Cowboys can't explain away their latest choke job; more Snaps
Musings, observations and the occasional insight as we take stock of Week 6 in the NFL...
• Even Jerry Jones can't sugar-coat this one. And he shouldn't even try. The Cowboys owner/head cheerleader almost always sees his team's glass as half full, but the stark reality is Dallas let a golden opportunity to pull a huge upset in Baltimore slip through its fingers Sunday with some shoddy and all-too-typical late-game execution.
Sorry, but at this point in his NFL career, Dez Bryant absolutely has to catch that game-tying two-point conversion pass in the final minute of regulation. And ditto for Cowboys head coach Jason Garrett,
Inexcusable, especially after Garrett's glaring clock-management mistakes of last season.
Dallas is long past the stage of moral victories, so pushing the Ravens to the brink of defeat before losing 31-29 is no badge of honor, even if Baltimore is one of the toughest visiting venues in the NFL. Dallas held the ball for 40:03, and rolled up 30 first downs, 227 yards rushing and 481 yards of total offense, and still lost for the third time in four games. When will the underachievement ever end in Dallas?
"I am sick about losing this game,'' Jones said in postgame comments that have grown both predictable and familiar to Dallas fans. "This is a very tough place to play. We made our share of mistakes, but I thought we had a shot to win at the end.''
You had way more than a shot, Jerry. Your Cowboys dominated this game and should have won, and even the Ravens (5-1) must have known that. That Baltimore prevailed despite losing cornerbacks Lardarius Webb (a possible season-ending ACL injury) and Jimmy Smith (lower leg strain), as well as middle linebacker Ray Lewis (triceps), speaks to the Ravens' resiliency and the Cowboys' penchant for self-inflicted wounds and game-turning mistakes.
Baltimore got a league-record-tying 108-yard kickoff return touchdown from Jacoby Jones in the third quarter, but totaled just one yard on the three offensive snaps in that entire quarter. If you're Dallas, you can't lose a game in which you dominated statistically and had numerous opportunities to finish the job. When you both recover an onside kick and draw a pivotal pass interference call in the game's final minute, you have to transform those breaks of the game into victory. Even in a challenging venue like Baltimore.
But then, with these Cowboys, the potential is almost always greater than the production. We've heard plenty in recent years about how much "talent'' Dallas has, but the Cowboys have yet to learn to display the consistency and clutch play this proud franchise was once known for. Close games once belonged to Dallas, but those days seem more distant all the time.
Perhaps at 2-3, sitting alone in last place in the NFC East, the Cowboys will let Sunday's painful lesson sink in. A victory was there for the taking, but they didn't wrap their hands around it and bring it home.

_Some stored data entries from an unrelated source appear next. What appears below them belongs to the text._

/-- MXE_STATUS.stage, and whether the array waits for vectors, of the command in execution (R137, R142, R150): it is in the fill or the chunk
steps of the MATMUL at the array (R135), stalled where that one's other operands are loaded and its next vectors are not there; past its
own weights, in the outlier stage while its side tensor is on its way. A rejected command never leaves its first fill. The rest of the
work passes in one step of the model, and shows the last drain until the command completes. (DESIGN CHOICE, assumption 62) -/
def State.mxeStage (s : State) (x : Exec) : Nat × Bool :=
  if Entry.opcode x.words = 2 then (7, false)
  else if x.refusedWork then (1, false)
  else if x.result.isSome then (4, false)
  else
    match s.atArray with
    | some f =>
      let open? := s.armings.any (fun a => a.weightOf f && !(a.desc.cmp && a.blockIn) && !a.fetched)
      if f.fillOf = none then (if s.loaded f then (2, open?) else (1, false))
      else (if (f.words : Entry).mmTail then 6 else 5, s.loaded f && open?)
    | none => if !(s.loaded x) || (s.weightArming x).isNone then (1, false) else if s.waitsFor x (·.side) then (3, false) else (4, false)

/-- MXE_STATUS; after its steps a command shows its last pass and chunk. (DESIGN CHOICE, assumption 62) -/
def State.mxeWord (s : State) : W64 :=
  match s.running.find? (fun x => decide (x.eng = .mxe) && x.fillOf.isNone) with
  | none => 0
  | some x =>
    let e : Entry := x.words
    let g := s.mxeStage x
    let last := decide (g.1 = 3) || decide (g.1 = 4) || decide (g.1 = 6)
    wordOf [(Reg.mxeStatus_busy, 1), (Reg.mxeStatus_ctx, x.ctx.val), (Reg.mxeStatus_stage, g.1),
      (Reg.mxeStatus_pass, if last then ceilDiv e.mmN e.mmP - 1 else 0), (Reg.mxeStatus_chunk, if last then e.mmC - 1 else 0),
      (Reg.mxeStatus_stalled, b2n g.2)]

/-- The tile-set slot that CAF_TSET_IDX selects. -/
def State.selTset (s : State) : TsetSlot := s.tset (s.fld Reg.cafTsetIdx_idx) (s.fld Reg.cafTsetIdx_slot)

/-- CAF_TSET_DESC0. -/
def TsetSlot.desc0 (x : TsetSlot) : W64 :=
  wordOf [(Reg.cafTsetDesc0_state, x.state.code), (Reg.cafTsetDesc0_owner, x.owner.val), (Reg.cafTsetDesc0_wfmt, b2n x.int4),
    (Reg.cafTsetDesc0_tolerant, b2n x.tolerant), (Reg.cafTsetDesc0_firstTile, x.firstTile), (Reg.cafTsetDesc0_nRbM1, x.nRb - 1),
    (Reg.cafTsetDesc0_nCbM1, x.nCb - 1), (Reg.cafTsetDesc0_rowsLastM1, x.rowsLast - 1), (Reg.cafTsetDesc0_eW, unsigned 6 x.eW)]

/-- The tile sets with a command in execution, each in an execution slot (R91). -/
def State.cafBusy (s : State) : Nat :=
  ((s.running.filter (fun x => decide (x.eng = .caf))).map (fun x => s.cafTarget x.bind x.words)).dedup.length

/-- CAF_RUN. -/
def State.cafRunWord (s : State) : W64 :=
  let l := ((s.running.filter (fun x => decide (x.eng = .caf))).map (·.cafSlot)).dedup
  wordOf [(Reg.cafRun_busy, (l.map (2 ^ ·)).sum), (Reg.cafRun_nBusy, s.cafBusy)]

/-- The registers of the CAF block. active_slot reads 0 where the tile set's model has no ACTIVE slot or there is no model.
(DESIGN CHOICE, assumption 78) -/
def State.readCaf (s : State) (off : Nat) : W64 :=
  if off = Reg.cafTsetIdx then
    s.show off [(Reg.cafTsetIdx_activeSlot, (((s.tsetModel (s.fld Reg.cafTsetIdx_idx)).bind (fun m => m.2.activeSlot)).getD 0))]
  else if off = Reg.cafTsetDesc0 then s.selTset.desc0
  else if off = Reg.cafTsetDesc1 then BitVec.ofNat 64 s.selTset.hs
  else if off = Reg.cafRun then s.cafRunWord
  else if off = Reg.cafTileHealth then s.tileHealth (s.fld Reg.cafTileIdx_tile)
  else if off = Reg.cafTileStuck then s.tileStuck (s.fld Reg.cafTileIdx_tile)
  else if off = Reg.cafRemapEntry then s.remapEntry (s.fld Reg.cafTileIdx_tile) (s.fld Reg.cafTileIdx_remapIdx)
  else if off = Reg.cafTsetHealth then s.tsetHealth s.selTset
  else if off = Reg.cafTsetDev then s.tsetDev s.selTset
  else if off = Reg.cafHealthSum then s.healthSum
  else s.reg off

/-- The registers of the TMV block. (DESIGN CHOICE, assumption 62) -/
def State.readTmv (s : State) (off : Nat) : W64 :=
  if off = Reg.tmvInflight then
    let e := allCtx.find? (fun c => (s.ctx c).exactActive)
    wordOf [(Reg.tmvInflight_mxe, s.inFlight .mxe), (Reg.tmvInflight_caf, s.inFlight .caf), (Reg.tmvInflight_vec, s.inFlight .vec),
      (Reg.tmvInflight_tmv, s.inFlight .tmv), (Reg.tmvInflight_exactCtx, (e.map (·.val)).getD 0), (Reg.tmvInflight_exact, b2n e.isSome)]
  else if off = Reg.tmvBuf then
    wordOf [(Reg.tmvBuf_buffers, s.bufferedSlots.length), (Reg.tmvBuf_unbuffered, (s.armings.filter (·.unbuffered)).length)]
  else s.reg off

/-! ### MEM (R272, R327) -/

/-- The key in `quotas` of the context and tier that MEM_QUOTA_SEL selects. -/
def State.quotaKey (s : State) : Nat := 4 * s.fld Reg.memQuotaSel_ctx + s.fld Reg.memQuotaSel_tier

/-- MEM_USAGE of the selected context and tier; T3 has no quota. -/
def State.usageWord (s : State) : W64 :=
  let c : CtxId := Fin.ofNat 16 (s.fld Reg.memQuotaSel_ctx)
  let t := s.fld Reg.memQuotaSel_tier
  if t = 3 then 0
  else wordOf [(Reg.memUsage_used, s.usage c t), (Reg.memUsage_over, b2n (decide (s.quota c t < s.usage c t)))]

/-- MEM_MDL_STATE of a bank. -/
def State.mdlStateWord (s : State) (b : EditBank) : W64 :=
  let m := s.model b.mdlSel
  wordOf [(Reg.memMdlState_valid, b2n m.valid), (Reg.memMdlState_code, b.mdlCode),
    (Reg.memMdlState_active, (m.activeSlot.map (· + 1)).getD 0), (Reg.memMdlState_stateA, m.stA.code),
    (Reg.memMdlState_stateB, m.stB.code), (Reg.memMdlState_boundary, b2n m.boundary.isSome),
    (Reg.memMdlState_boundA, s.boundCount b.mdlSel 0), (Reg.memMdlState_boundB, s.boundCount b.mdlSel 1)]

/-- The registers of the MEM block, through a requester's bank. -/
def State.readMem (s : State) (b : EditBank) (off : Nat) : W64 :=
  if off = Reg.memQuiesce then wordOf [(Reg.memQuiesce_req, b2n b.req), (Reg.memQuiesce_done, b2n b.done)]
  else if off = Reg.memObjIdx then BitVec.ofNat 64 b.idx
  else if Reg.memObjW ≤ off ∧ off < Reg.memObjW + 32 then b.w.getD ((off - Reg.memObjW) / 8) 0
  else if off = Reg.memObjStatus then
    wordOf [(Reg.memObjStatus_code, b.code), (Reg.memObjStatus_freeEntries, 2 ^ 18 - (s.objs.filter (fun e => e.2.valid)).length)]
  else if off = Reg.memQuota then BitVec.ofNat 64 (SMap.get 0 s.quotas s.quotaKey)
  else if off = Reg.memUsage then s.usageWord
  else if off = Reg.memTierFree then
    wordOf [(Reg.memTierFree_t0Free, s.freePages 0), (Reg.memTierFree_t1Free, s.freePages 1 / 16)]
  else if off = Reg.memMigStat then
    s.show off [(Reg.memMigStat_inProgress, s.migBusy), (Reg.memMigStat_exactHold, b2n s.exactCtx.isSome)]
  else if off = Reg.memMdlSel then BitVec.ofNat 64 b.mdlSel
  else if Reg.memMdlW ≤ off ∧ off < Reg.memMdlW + 32 then b.mdlW.getD ((off - Reg.memMdlW) / 8) 0
  else if off = Reg.memMdlState then s.mdlStateWord b
  else if off = Reg.memMdlVer then
    wordOf [(Reg.memMdlVer_verA, (s.model b.mdlSel).verA), (Reg.memMdlVer_verB, (s.model b.mdlSel).verB)]
  else s.reg off

/-! ### FPC (R303, R326) -/

/-- FPC_STATUS as a requester sees it. -/
def State.fpcStatusWord (s : State) (mgc : Bool) : W64 :=
  let run := s.fpc.ops.filter (fun o => decide (o.phase ≠ .queued))
  s.show Reg.fpcStatus [(Reg.fpcStatus_outstanding, s.fpc.outstanding mgc), (Reg.fpcStatus_running, run.length),
    (Reg.fpcStatus_nextId, s.fpc.nextId),
    (Reg.fpcStatus_erasing, min 255 (run.filter (fun o => decide (o.op = 2) || decide (o.op = 5))).length)]

/-- FPC_RESULT as a requester sees it: its oldest result. -/
def Fpc.resultWord (x : Fpc) (mgc : Bool) : W64 :=
  match x.results mgc with
  | [] => 0
  | r :: _ => wordOf [(Reg.fpcResult_valid, 1), (Reg.fpcResult_id, r.id), (Reg.fpcResult_op, r.op), (Reg.fpcResult_code, r.code),
      (Reg.fpcResult_fail, b2n r.fail), (Reg.fpcResult_fails, min 65535 r.fails)]

/-- The code of an operation's place in FPC_OP_INFO.state. -/
def OpPhase.code : OpPhase → Nat
  | .queued => 1 | .running => 2 | .suspendedRead => 3 | .suspendedHost => 3 | .suspendedEntry => 3 | .resuming => 2 | .reporting => 2

/-- FPC_OP_INFO of the selected id. (DESIGN CHOICE, assumption 62) -/
def State.opInfoWord (s : State) : W64 :=
  let id := s.fld Reg.fpcOpSel_id
  match s.fpcOp id (fun _ => true) with
  | some o => wordOf [(Reg.fpcOpInfo_state, o.phase.code), (Reg.fpcOpInfo_pulses, o.pulses), (Reg.fpcOpInfo_starved, b2n o.starved),
      (Reg.fpcOpInfo_hold, b2n o.hold), (Reg.fpcOpInfo_suspends, min (2 ^ 32 - 1) o.suspends)]
  | none =>
    if (s.fpc.resHost ++ s.fpc.resMgc).any (fun r => decide (r.id = id)) then wordOf [(Reg.fpcOpInfo_state, 4)] else 0

/-- FPC_BLK_INFO0 of a block. -/
def State.blkWord (s : State) (b : Nat) : W64 :=
  let x := s.blk b
  wordOf [(Reg.fpcBlkInfo0_state, (s.blkState b).code), (Reg.fpcBlkInfo0_retirePending, b2n x.retire),
    (Reg.fpcBlkInfo0_disturbWarn, b2n x.warn), (Reg.fpcBlkInfo0_peOver, b2n x.peOver), (Reg.fpcBlkInfo0_ptr, x.ptr),
    (Reg.fpcBlkInfo0_live, x.live), (Reg.fpcBlkInfo0_pe, min 65535 x.pe), (Reg.fpcBlkInfo0_fails, min 255 x.fails)]

/-- FPC_SEC_INFO of a sector. -/
def State.secWord (s : State) (tile m : Nat) : W64 :=
  let x := s.sector tile m
  wordOf [(Reg.fpcSecInfo_state, (s.secState tile m).code), (Reg.fpcSecInfo_rows, x.rows), (Reg.fpcSecInfo_shift, x.shift),
    (Reg.fpcSecInfo_pe, min 65535 x.pe), (Reg.fpcSecInfo_peOver, b2n (decide (10000 < x.pe)))]

/-- The blocks whose entry differs from that of a block never used, and those an erase is launched on. -/
def State.knownBlks (s : State) : List Nat :=
  ((SMap.keys s.blks) ++ (s.fpc.ops.filter (fun o => decide (o.op = 2))).map FpcOp.block).dedup

/-- The pages of a user block that can take programs. -/
def State.blkFree (s : State) (b : Nat) : Nat :=
  if (s.blkState b = .erased ∨ s.blkState b = .opened) ∧ !(s.blk b).retire then 2048 - (s.blk b).ptr else 0

/-- FPC_WST_STAT. -/
def State.wstWord (s : State) : W64 :=
  let l := s.knownBlks
  let n := fun (l : List Nat) (st : BlkState) => (l.filter (fun b => decide (s.blkState b = st))).length
  let u := l.filter userBlock
  wordOf [(Reg.fpcWstStat_freePages, 2 ^ 28 - (u.map (fun b => 2048 - s.blkFree b)).sum), (Reg.fpcWstStat_bad, n u .bad),
    (Reg.fpcWstStat_undefined, min 255 (n l .undefined)), (Reg.fpcWstStat_incomplete, min 255 (n l .eraseIncomplete))]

• This much we already know six weeks into the NFL's 2012 regular season: You don't want to mess with the Seattle Seahawks in their home ballpark of CenturyLink Field. The Seahawks can beat anyone there, and that should be a sobering thought for all NFC playoff contenders, who might just have to journey to the Pacific Northwest come the postseason.
Seattle scored 14 unanswered points in the fourth quarter to stun New England 24-23, and the win lifted the Seahawks (4-2) into a first-place tie with San Francisco and Arizona in the NFL's deepest division. Pete Carroll's team has something good building this season, and most of it has occurred at home.

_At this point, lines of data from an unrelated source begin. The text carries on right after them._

/-! ### The security island (chapter 17) -/

/-- R453, R454, R456 to R459: the update record, the security version, and the measurements. An update begins for the slot that is not
running, finishes and is cancelled; a keyed SVN_COMMIT within the running firmware's raises min_svn; registers 9 to 11 and each CTX_MEAS are
extended, the others ignore it.
R458 to R460, R462: attestation. A request joins the queue with its kind, nonce and destination, or ends BUSY with 16 waiting; a Planet sends
a Moon's request toward it; stage 2 takes the oldest with the values of that moment; a signed report whose destination is not in order ends
FAULT, one whose destination meets a gated domain waits (R401), and one for a Planet is sent back. A read of a certificate word, of the
physical function or of a context, returns it and advances the index; it gives 0 without effect before the device is ready, a context's in
RECOVERY too, waits behind accesses of its function that wait (assumption 90), and in D3hot or without power is not taken (R426, R432, R441,
R449). The layout of the messages that carry a request and a report is the model's choice (assumption 57); when begin, finish and cancel act,
and that the 16 waiting leave out the report being signed, are its readings (assumption 60). -/
def Obligations.SecurityIsland : Prop :=
  (∀ (k : Fin 16) (c : CtxId) (slot : Bool) (version : BitVec 32) (v : W64) (s : State),
     let secIs := fun (i : Instr) (x : Sec) => exec i s = .next { s with sec := x }
     (¬(s.sec.state = 2 ∧ s.sec.slot = slot) → ¬(s.sec.upState = 1 ∧ s.sec.upSlot ≠ slot) →
       secIs (.fwupBegin slot version) { s.sec with upSlot := slot, upState := 1, upVersion := version }) ∧
     (s.sec.state = 2 → s.sec.slot = slot → exec (.fwupBegin slot version) s = .next s) ∧
     (s.sec.upState = 1 → secIs .fwupFinish { s.sec with upState := 0 }) ∧ secIs .fwupCancel { s.sec with upState := 0 } ∧
     (wBits v 0 16 = 0x5E3C → s.sec.minSvn < wBits v 16 6 → wBits v 16 6 ≤ s.sec.svn → secIs (.svnCommit v) { s.sec with minSvn := wBits v 16 6 }) ∧
     (wBits v 0 16 ≠ 0x5E3C ∨ wBits v 16 6 ≤ s.sec.minSvn ∨ s.sec.svn < wBits v 16 6 → exec (.svnCommit v) s = .next s) ∧
     (9 ≤ k.val → k.val ≤ 11 → secIs (.measurementExtend k) { s.sec with
       meas := s.sec.meas.set k.val (sha384 (digestBytes (s.sec.meas.getD k.val 0) ++ digestBytes (s.digestAt Reg.secExtD))) }) ∧
     (k.val < 9 ∨ 11 < k.val → exec (.measurementExtend k) s = .next s) ∧
     secIs (.contextMeasurementExtend c) { s.sec with
       ctxMeas := s.sec.ctxMeas.set c.val
         (sha384 (digestBytes (s.sec.ctxMeas.getD c.val 0) ++ digestBytes (s.digestAt (ctxBase c + Reg.ctxExtD)))) }) ∧
  (∀ (c : CtxId) (s : State),
     let mine : AttReq := { src := .pf, kind := 1, mctx := c, nonce := [], addr := s.fld Reg.secAttAddr_addr }
     let ofCtx : AttReq := { src := .ctx c, kind := 2, mctx := c, nonce := [], addr := s.fld (Reg.ctxAttAddr_addr.at c) }
     let secIs := fun (i : Instr) (x : Sec) => exec i s = .next { s with sec := x }
     (s.sec.attQ.length < 16 →
       secIs (.attestationRequest c) { s.sec with attQ := s.sec.attQ ++ [mine], attState := 1 } ∧
       secIs (.remoteAttestationRequest 0 c) { s.sec with attQ := s.sec.attQ ++ [mine], attState := 1 } ∧
       secIs (.contextAttestationRequest c) { s.sec with attQ := s.sec.attQ ++ [ofCtx], ctxAtt := s.sec.ctxAtt.set c.val 1 }) ∧
     (16 ≤ s.sec.attQ.length →
       secIs (.attestationRequest c) { s.sec with attState := 5 } ∧
       secIs (.contextAttestationRequest c) { s.sec with ctxAtt := s.sec.ctxAtt.set c.val 5 }) ∧
     (∀ (dev : BitVec 8) (q : PortId), dev ≠ 0 → s.isPlanet = true → s.rootPort dev.toNat = some q → s.portUp q = true →
       ∃ t, exec (.remoteAttestationRequest dev c) s = .next t ∧ s.sent { t with sec := s.sec } ∧
         t.sec = { s.sec with attState := 1, remote := s.sec.remote ++ [(q, (s.port q).nextTag, s.fld Reg.secAttAddr_addr)] } ∧
         let data := attestData dev.toNat c (s.nonceAt Reg.secAttNonce)
         t.carriesData q 5 (dataHeader 5 0 0 0 (s.port q).nextTag data.length 0) (clean data)) ∧
     (∀ q l, s.sec.signing = none → s.sec.attQ = q :: l → s.sec.stage2 = true →
       ∃ t, exec .reportSignStart s = .next t ∧ t = { s with sec := t.sec } ∧ t.sec.signing = some (q, s.reportBody (s.nonced q)) ∧ t.sec.attQ = l ∧
         (q.src = .pf → t.sec.attState = 2)) ∧
     (∀ q body, s.sec.signing = some (q, body) → s.pwr.stall = [] →
       (∀ d l k, (q.src = .pf ∧ d = 0) ∨ q.src = .ctx d → s.reportPlace d q.addr = true → s.writePlace (s.hostView d) q.addr = some l →
         k ∈ s.memDoms 1 l → s.dom k ≠ .on →
         ∃ t, exec .reportSignDone s = .next t ∧ t.sec = s.sec ∧ t.mem = s.mem ∧ t.objs = s.objs ∧ t.ctxs = s.ctxs) ∧
       (q.src = .pf → s.reportPlace 0 q.addr = false →
         ∃ t, exec .reportSignDone s = .next t ∧ t = { s with sec := t.sec } ∧ t.sec.signing = none ∧ t.sec.attState = 4) ∧
       (∀ d, q.src = .ctx d → s.reportPlace d q.addr = false →
         ∃ t, exec .reportSignDone s = .next t ∧ t = { s with sec := t.sec } ∧ t.sec.signing = none ∧ t.sec.ctxAtt = s.sec.ctxAtt.set d.val 4) ∧
       (q.src = .pf → s.awake → s.reportPlace 0 q.addr = true →
         ∃ t, exec .reportSignDone s = .next t ∧ t.sec.signing = none ∧ (t.sec.attState = 3 ∨ t.sec.attState = 4) ∧ t.ctxs = s.ctxs) ∧
       (∀ p tag, q.src = .remote p tag →
         ∃ t, exec .reportSignDone s = .next t ∧ s.sent { t with sec := s.sec } ∧ t.sec = { s.sec with signing := none } ∧
           let data := leBytes 8 (2 + 3 * 2 ^ 8) ++ signedReport body
           t.carriesData p 6 (dataHeader 6 0 0 0 tag data.length 0) (clean data))) ∧
     (let reads := fun (who : Option CtxId) (off : Nat) (cert word : Fld) =>
        let fn : Fin 16 := who.elim 0 s.owner
        let answers := s.flag Reg.devStatus_ready = true ∧ (who = none ∨ s.inRecovery = false)
        (s.up = true → s.pcie.d3.getLsbD fn.val = false →
          (answers → s.hostBehind fn = false →
            ∃ t, exec (.certDataRead who) s = .next t ∧ t = { s with regs := t.regs, out := t.out } ∧
              t.out = s.out ++ [.readVal off (certWord (s.flag cert) (s.fld word))] ∧ t.fld word = (s.fld word + 1) % 2 ^ word.width) ∧
          (answers → s.hostBehind fn = true → exec (.certDataRead who) s = .next { s with aptWait := s.aptWait ++ [.certData fn who] }) ∧
          (¬ answers → exec (.certDataRead who) s = .next { s with out := s.out ++ [.readVal off 0] })) ∧
        (s.up = false ∨ s.pcie.d3.getLsbD fn.val = true → exec (.certDataRead who) s = .next s)
      reads none Reg.secCertData Reg.secCertSel_cert Reg.secCertSel_word ∧
      reads (some c) (ctxBase c + Reg.ctxCertData) (Reg.ctxCertSel_cert.at c) (Reg.ctxCertSel_word.at c)))

/-! ### The charge array's arithmetic (R75, R77, R79, R105) -/

/-- R77, R79: the counts of a row group recombine to the exact sum of products: for inputs that B-bit two's complement holds, the group value
is Σ x · w over the group's rows, and a tile's accumulator is the sum of x · w · 2^s over all its rows, where s is the shift of the sector in
which the row's group begins; nothing is rounded. -/
def Obligations.ChargeSumsExact : Prop :=
  ∀ (int4 : Bool) (b gr : Nat) (shift : Nat → Nat) (rows : List (Int × Cell2)), 0 < b → 0 < gr →
    (∀ r ∈ rows, -(2 ^ (b - 1) : Int) ≤ r.1 ∧ r.1 < 2 ^ (b - 1)) →
    groupValue int4 b rows = (rows.map (fun r => r.1 * cellVal int4 r.2)).sum ∧
    tileAcc int4 b gr shift rows =
      (rows.zipIdx.map (fun r => r.1.1 * cellVal int4 r.1.2 * (2 ^ shift (r.2 / gr * gr / 64) : Nat))).sum

/-- R75, R105: an encoding around stuck cells stores exactly the weight, and equals every forced cell on both sides; a weight with no stuck
cell has one, with one side 0. -/
def Obligations.EncodingStoresWeight : Prop :=
  ∀ (int4 : Bool) (w : Int) (fPos fNeg : List (Nat × Bool)) (c : Cell2), w.natAbs ≤ encL int4 →
    (encodeW int4 w fPos fNeg = some c → cellVal int4 c = w ∧ meets c.1 fPos = true ∧ meets c.2 fNeg = true) ∧
    (∃ e, ordinary int4 w = some e ∧ cellVal int4 e = w ∧ (e.1 = 0 ∨ e.2 = 0))
end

Dallas came into Seattle in Week 2 riding the high of having knocked off the defending Super Bowl champion Giants on the road in the NFL's kickoff game. And the Seahawks fairly well destroyed them. Then came the infamous Monday night game against Green Bay in Week 3. And while Seattle's last-second victory was tainted by an official's blown call, the superb defensive effort put together by the Seahawks was not to be overlooked or marginalized.
The Patriots were just the latest opponent to learn Seattle's defense is for real. The Seahawks picked off Tom Brady twice and forced him into a pair of costly grounding penalties, and New England's up-tempo no-huddle attack never took control of the game the way it had in wins at Buffalo and against Denver the past two weeks. On offense, rookie Seattle quarterback Russell Wilson again proved why Carroll named him his starter, throwing for 293 yards and three touchdowns -- two in the fourth quarter -- without an interception.

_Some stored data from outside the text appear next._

/-! ### `State.setPort` changes `link` -/

@[simp] theorem State.setPort_pending (p : PortId) (x : Port) : (s.setPort p x).pending = s.pending := rfl
@[simp] theorem State.setPort_freeCtr (p : PortId) (x : Port) : (s.setPort p x).freeCtr = s.freeCtr := rfl
@[simp] theorem State.setPort_regs (p : PortId) (x : Port) : (s.setPort p x).regs = s.regs := rfl
@[simp] theorem State.setPort_ctxs (p : PortId) (x : Port) : (s.setPort p x).ctxs = s.ctxs := rfl
@[simp] theorem State.setPort_shareAt (p : PortId) (x : Port) : (s.setPort p x).shareAt = s.shareAt := rfl
@[simp] theorem State.setPort_shareTab (p : PortId) (x : Port) : (s.setPort p x).shareTab = s.shareTab := rfl
@[simp] theorem State.setPort_running (p : PortId) (x : Port) : (s.setPort p x).running = s.running := rfl
@[simp] theorem State.setPort_sysCnt (p : PortId) (x : Port) : (s.setPort p x).sysCnt = s.sysCnt := rfl
@[simp] theorem State.setPort_mem (p : PortId) (x : Port) : (s.setPort p x).mem = s.mem := rfl
@[simp] theorem State.setPort_hostMem (p : PortId) (x : Port) : (s.setPort p x).hostMem = s.hostMem := rfl
@[simp] theorem State.setPort_deposits (p : PortId) (x : Port) : (s.setPort p x).deposits = s.deposits := rfl
@[simp] theorem State.setPort_poison (p : PortId) (x : Port) : (s.setPort p x).poison = s.poison := rfl
@[simp] theorem State.setPort_bch (p : PortId) (x : Port) : (s.setPort p x).bch = s.bch := rfl
@[simp] theorem State.setPort_flashErr (p : PortId) (x : Port) : (s.setPort p x).flashErr = s.flashErr := rfl
@[simp] theorem State.setPort_objs (p : PortId) (x : Port) : (s.setPort p x).objs = s.objs := rfl
@[simp] theorem State.setPort_pmap (p : PortId) (x : Port) : (s.setPort p x).pmap = s.pmap := rfl
@[simp] theorem State.setPort_orphans (p : PortId) (x : Port) : (s.setPort p x).orphans = s.orphans := rfl
@[simp] theorem State.setPort_quotas (p : PortId) (x : Port) : (s.setPort p x).quotas = s.quotas := rfl
@[simp] theorem State.setPort_mig (p : PortId) (x : Port) : (s.setPort p x).mig = s.mig := rfl
@[simp] theorem State.setPort_migWait (p : PortId) (x : Port) : (s.setPort p x).migWait = s.migWait := rfl
@[simp] theorem State.setPort_bankHost (p : PortId) (x : Port) : (s.setPort p x).bankHost = s.bankHost := rfl
@[simp] theorem State.setPort_bankMgc (p : PortId) (x : Port) : (s.setPort p x).bankMgc = s.bankMgc := rfl
@[simp] theorem State.setPort_models (p : PortId) (x : Port) : (s.setPort p x).models = s.models := rfl
@[simp] theorem State.setPort_blks (p : PortId) (x : Port) : (s.setPort p x).blks = s.blks := rfl
@[simp] theorem State.setPort_fpc (p : PortId) (x : Port) : (s.setPort p x).fpc = s.fpc := rfl
@[simp] theorem State.setPort_sectors (p : PortId) (x : Port) : (s.setPort p x).sectors = s.sectors := rfl
@[simp] theorem State.setPort_inst (p : PortId) (x : Port) : (s.setPort p x).inst = s.inst := rfl
@[simp] theorem State.setPort_armings (p : PortId) (x : Port) : (s.setPort p x).armings = s.armings := rfl
@[simp] theorem State.setPort_tsets (p : PortId) (x : Port) : (s.setPort p x).tsets = s.tsets := rfl
@[simp] theorem State.setPort_tiles (p : PortId) (x : Port) : (s.setPort p x).tiles = s.tiles := rfl
@[simp] theorem State.setPort_cells (p : PortId) (x : Port) : (s.setPort p x).cells = s.cells := rfl
@[simp] theorem State.setPort_time (p : PortId) (x : Port) : (s.setPort p x).time = s.time := rfl
@[simp] theorem State.setPort_pwr (p : PortId) (x : Port) : (s.setPort p x).pwr = s.pwr := rfl
@[simp] theorem State.setPort_pcie (p : PortId) (x : Port) : (s.setPort p x).pcie = s.pcie := rfl
@[simp] theorem State.setPort_aptWait (p : PortId) (x : Port) : (s.setPort p x).aptWait = s.aptWait := rfl
@[simp] theorem State.setPort_sec (p : PortId) (x : Port) : (s.setPort p x).sec = s.sec := rfl
@[simp] theorem State.setPort_fac (p : PortId) (x : Port) : (s.setPort p x).fac = s.fac := rfl
@[simp] theorem State.setPort_log (p : PortId) (x : Port) : (s.setPort p x).log = s.log := rfl
@[simp] theorem State.setPort_logNext (p : PortId) (x : Port) : (s.setPort p x).logNext = s.logNext := rfl
@[simp] theorem State.setPort_out (p : PortId) (x : Port) : (s.setPort p x).out = s.out := rfl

Next up for surging Seattle is Thursday night's NFC West showdown at San Francisco. The 49ers were humbled 26-3 at home by the Giants on Sunday, and must regroup or face losing their share of first place in the division. With a challenging Week 16 trip to Seattle still looming for Jim Harbaugh's club, the pressure to beat the surprising Seahawks and defend home field will be considerable. We have already learned just how dangerous Seattle's homefield advantage is this season.
• Now that looked like the Matthew Stafford we remember from 2011, when the Lions quarterback seemed to specialize in heroic fourth-quarter road comebacks, like the ones he executed in Dallas and Oakland last year. Stafford threw for one fourth-quarter touchdown and ran for another to help Detroit save its season in Philadelphia, besting the mistake-prone Eagles 26-23 in overtime.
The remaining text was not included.